[Dataset]
-- ==== Sys2Proof/Laws/Instances.lean ====
section
/-! SUPPORT. What presenting a command to an instance and one byte access of an instance can do,
once for all states. -/

namespace Sys2Proof.Machine

theorem State.flightOf_some {s : State} {k : Nat} {f : Flight} (h : s.flightOf k = some f) :
    f ∈ s.inFlight ∧ f.inst = k :=
  ⟨List.mem_of_find?_eq_some h, by simpa using List.find?_some h⟩

theorem State.flightOf_none {s : State} {k : Nat} :
    s.flightOf k = none ↔ ∀ f ∈ s.inFlight, f.inst ≠ k := by
  simp [State.flightOf]

@[simp] theorem State.flightOf_putFlight (s : State) (f : Flight) :
    (s.putFlight f).flightOf f.inst = some f := by
  simp [State.flightOf]

theorem State.flightOf_dropFlight (s : State) (k : Nat) : (s.dropFlight k).flightOf k = none := by
  rw [State.flightOf_none]
  simp

theorem State.flightOf_finish (s : State) (f : Flight) (r : Word) :
    (s.finish f r).flightOf f.inst = none :=
  State.flightOf_dropFlight s f.inst

/-- An instance with no operation in progress has none to drop. -/
theorem State.filter_inFlight {s : State} {k : Nat} (h : s.flightOf k = none) :
    (s.inFlight.filter fun f => decide (f.inst ≠ k)) = s.inFlight :=
  List.filter_eq_self.2 fun f hf => by simpa using State.flightOf_none.1 h f hf

/-- Settling the writes of an operation changes only the operations in progress and the answers. -/
theorem settleWrites_frame (s : State) (f : Flight) (r : Word) (left : List Host.Cell) :
    (settleWrites s f r left).mem = s.mem ∧ (settleWrites s f r left).len = s.len ∧
      (settleWrites s f r left).scr = s.scr ∧ (settleWrites s f r left).responses = s.responses ∧
      (settleWrites s f r left).queue = s.queue ∧ (settleWrites s f r left).build = s.build := by
  cases left <;> simp [settleWrites]

/-- Settling the reads of an operation changes only the operations in progress and the answers. -/
theorem settleReads_frame (s : State) (f : Flight) (left : List Nat) (got : List Host.Cell) :
    (settleReads s f left got).mem = s.mem ∧ (settleReads s f left got).len = s.len ∧
      (settleReads s f left got).scr = s.scr ∧ (settleReads s f left got).responses = s.responses ∧
      (settleReads s f left got).queue = s.queue ∧ (settleReads s f left got).build = s.build := by
  cases left with
  | nil => exact settleWrites_frame s f _ _
  | cons a as => simp [settleReads]

/-- Settling the writes of an operation answers for it exactly when none is left. -/
theorem settleWrites_answers (s : State) (f : Flight) (r : Word) (left : List Host.Cell) :
    (settleWrites s f r left).answers =
      if left = [] then
        s.answers ++ [{ inst := f.inst, response := { rdata := r, status := statusOf f.op f.len } }]
      else s.answers := by
  cases left <;> rfl

/-- After its writes are settled, the operations in progress are the other instances' and, where
bytes are left to write, the operation waiting for them. -/
theorem settleWrites_inFlight (s : State) (f : Flight) (r : Word) (left : List Host.Cell) :
    (settleWrites s f r left).inFlight =
      (if left = [] then [] else [{ f with phase := .writing left }]) ++
        s.inFlight.filter fun g => decide (g.inst ≠ f.inst) := by
  cases left <;> simp [settleWrites]

/-- After its reads are settled, the operations in progress are the other instances' and, where
accesses are left, the operation waiting for them. -/
theorem settleReads_inFlight (s : State) (f : Flight) (left : List Nat) (got : List Host.Cell) :
    (settleReads s f left got).inFlight =
      (if left = [] then
        if pendingWrites s.build.hostBig f got = [] then []
        else [{ f with phase := .writing (pendingWrites s.build.hostBig f got) }]
      else [{ f with phase := .reading left got }]) ++
        s.inFlight.filter fun g => decide (g.inst ≠ f.inst) := by
  cases left with
  | nil => simpa [settleReads] using settleWrites_inFlight s f _ _
  | cons a as => simp [settleReads]

/-- What presenting a command to an instance can do: be refused by a busy instance, or answer a
reserved word or a suppressed operation at once, or start the operation. -/
theorem issue_cases (k : Nat) (c : Descriptor) (len : BitVec 32) (s : State) :
    ((s.flightOf k).isSome ∧ issue k c len s = .refused .instanceBusy) ∨
      (s.flightOf k = none ∧
        ((∃ r, decode c = .error r) ∧ issue k c len s = .next (s.answer k 0 reservedStatus) ∨
          ∃ i, decode c = .ok i ∧
            (suppressed s.build.strict (statusOf i len.toNat) = true ∧
                issue k c len s = .next
                  (s.finish { inst := k, op := i, len := len.toNat, phase := .reading [] [] } 0) ∨
              suppressed s.build.strict (statusOf i len.toNat) = false ∧
                issue k c len s = .next
                  (settleReads s { inst := k, op := i, len := len.toNat, phase := .reading [] [] }
                    (addressesOf i len.toNat) [])))) := by
  unfold issue
  cases hf : s.flightOf k with
  | some f => exact .inl ⟨rfl, rfl⟩
  | none =>
    refine .inr ⟨rfl, ?_⟩
    cases hd : decode c with
    | error r => exact .inl ⟨⟨r, rfl⟩, rfl⟩
    | ok i =>
      refine .inr ⟨i, rfl, ?_⟩
      cases hs : suppressed s.build.strict (statusOf i len.toNat) with
      | true => exact .inl ⟨rfl, by simp [hs]⟩
      | false => exact .inr ⟨rfl, by simp [hs]⟩

/-- What one byte access of an instance can do: nothing, one read, one write, or a stop at an
address outside the instance's buffer. -/
theorem access_cases (k a : Nat) (s : State) :
    access k a s = .next s ∨
      ∃ f, s.flightOf k = some f ∧
        ((∃ left got, f.phase = .reading left got ∧ a ∈ left ∧ a < f.len ∧
            access k a s = .next (settleReads s f (left.erase a) ((a, s.mem.read a) :: got))) ∨
          (∃ left b, f.phase = .writing left ∧ (a, b) ∈ left ∧ a < f.len ∧
            access k a s = .next (settleWrites { s with mem := s.mem.write a b } f 0
              (left.filter fun d => decide (d.1 ≠ a)))) ∨
          ¬ a < f.len ∧ access k a s = .fault .outsideBuffer ∧
            ((∃ left got, f.phase = .reading left got ∧ a ∈ left) ∨
              ∃ left b, f.phase = .writing left ∧ (a, b) ∈ left)) := by
  unfold access
  cases hf : s.flightOf k with
  | none => exact .inl rfl
  | some f =>
    cases hp : f.phase with
    | reading left got =>
      by_cases ha : a ∈ left
      · refine .inr ⟨f, rfl, ?_⟩
        by_cases hl : a < f.len
        · exact .inl ⟨left, got, hp, ha, hl, by simp [hp, ha, hl]⟩
        · exact .inr (.inr ⟨hl, by simp [hp, ha, hl], .inl ⟨left, got, hp, ha⟩⟩)
      · exact .inl (by simp [hp, ha])
    | writing left =>
      cases hc : left.find? (fun c => decide (c.1 = a)) with
      | none => exact .inl (by simp [hp, hc])
      | some c =>
        have mem := List.mem_of_find?_eq_some hc
        have eq : c.1 = a := by simpa using List.find?_some hc
        obtain ⟨x, b⟩ := c
        simp only at eq
        subst eq
        refine .inr ⟨f, rfl, ?_⟩
        by_cases hl : x < f.len
        · exact .inr (.inl ⟨left, b, hp, mem, hl, by simp [hp, hc, hl]⟩)
        · exact .inr (.inr ⟨hl, by simp [hp, hc, hl], .inr ⟨left, b, hp, mem⟩⟩)

/-- The addresses of an operation are inside its buffer (20_memory R34). -/
theorem addressesOf_lt {i : Instr} {len a : Nat} (h : a ∈ addressesOf i len) : a < len := by
  have field : ∀ o w, a ∈ fieldAddresses o w len → a < len := by
    intro o w h
    simp only [fieldAddresses, List.mem_map, List.mem_range] at h
    obtain ⟨j, hj, rfl⟩ := h
    have := span_inside o w len
    omega
  have bit : ∀ o, a ∈ setBitAddresses o len → a < len := by
    intro o h
    unfold setBitAddresses at h
    split at h <;> simp_all
  cases i <;> first | exact field _ _ h | exact bit _ h

/-- No address of an operation comes twice (20_memory R30 to R32). -/
theorem addressesOf_nodup (i : Instr) (len : Nat) : (addressesOf i len).Nodup := by
  have field : ∀ o w, (fieldAddresses o w len).Nodup := fun o w =>
    List.Nodup.map (fun x y h => by simpa using h) List.nodup_range
  have bit : ∀ o, (setBitAddresses o len).Nodup := by
    intro o
    unfold setBitAddresses
    split <;> simp
  cases i <;> first | exact field _ _ | exact bit _

/-- The writes of an operation go to its own addresses (20_memory R31). -/
theorem pendingWrites_mem {hostBig : Bool} {f : Flight} {got : List Host.Cell} {c : Host.Cell}
    (h : c ∈ pendingWrites hostBig f got) : c.1 ∈ addressesOf f.op f.len :=
  (List.of_mem_zip (show (c.1, c.2) ∈ _ from h)).1

@[simp] theorem advance_of_none {s : State} (h : s.inFlight = []) : advance s = .next s := by
  rw [advance, h]

/-- What going on by itself can do: nothing with no operation in progress, otherwise an access of the
operation in front, or its end where it has none left. -/
theorem advance_cases {s t : State} (h : advance s = .next t) :
    (s.inFlight = [] ∧ t = s) ∨
      ∃ f fs, s.inFlight = f :: fs ∧
        ((∃ a, access f.inst a s = .next t) ∨
          (∃ got, f.phase = .reading [] got ∧ t = settleReads s f [] got) ∨
          (f.phase = .writing [] ∧ t = s.finish f 0)) := by
  unfold advance at h
  cases hf : s.inFlight with
  | nil =>
    rw [hf] at h
    cases h
    exact .inl ⟨rfl, rfl⟩
  | cons f fs =>
    rw [hf] at h
    refine .inr ⟨f, fs, rfl, ?_⟩
    cases hp : f.phase with
    | reading left got =>
      cases left with
      | nil =>
        simp only [hp] at h
        cases h
        exact .inr (.inl ⟨got, rfl, rfl⟩)
      | cons a as =>
        simp only [hp] at h
        exact .inl ⟨a, h⟩
    | writing left =>
      cases left with
      | nil =>
        simp only [hp] at h
        cases h
        exact .inr (.inr ⟨rfl, rfl⟩)
      | cons c cs =>
        simp only [hp] at h
        exact .inl ⟨c.1, h⟩

/-- The operation in front is its instance's. -/
theorem State.flightOf_front {s : State} {f : Flight} {fs : List Flight} (h : s.inFlight = f :: fs) :
    s.flightOf f.inst = some f := by
  simp [State.flightOf, h]

/-- Accesses in the name of an instance with no operation in progress do nothing. -/
theorem accesses_of_idle (k : Nat) (addrs : List Nat) {s : State} (h : s.flightOf k = none) :
    accesses k addrs s = .next s := by
  induction addrs with
  | nil => rfl
  | cons a as ih =>
    have hx : access k a s = .next s := by simp [access, h]
    rw [accesses, hx]
    exact ih

/-- Two lists of accesses in a row. -/
theorem accesses_append (k : Nat) (as bs : List Nat) {s t : State}
    (h : accesses k as s = .next t) : accesses k (as ++ bs) s = accesses k bs t := by
  induction as generalizing s with
  | nil => cases h; rfl
  | cons a as ih =>
    rw [List.cons_append]
    rw [accesses] at h ⊢
    cases hx : access k a s with
    | next u => rw [hx] at h; exact ih h
    | fault r => rw [hx] at h; cases h
    | refused r => rw [hx] at h; cases h

end Sys2Proof.Machine
end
[/Dataset]
• **Prompt**
Set down only the lines above that fall between the line holding "cons c cs =>" and the line holding "do nothing. -/", inclusive, keeping each exact.

• **The answer**
      | cons c cs =>
        simp only [hp] at h
        exact .inl ⟨c.1, h⟩

/-- The operation in front is its instance's. -/
theorem State.flightOf_front {s : State} {f : Flight} {fs : List Flight} (h : s.inFlight = f :: fs) :
    s.flightOf f.inst = some f := by
  simp [State.flightOf, h]

/-- Accesses in the name of an instance with no operation in progress do nothing. -/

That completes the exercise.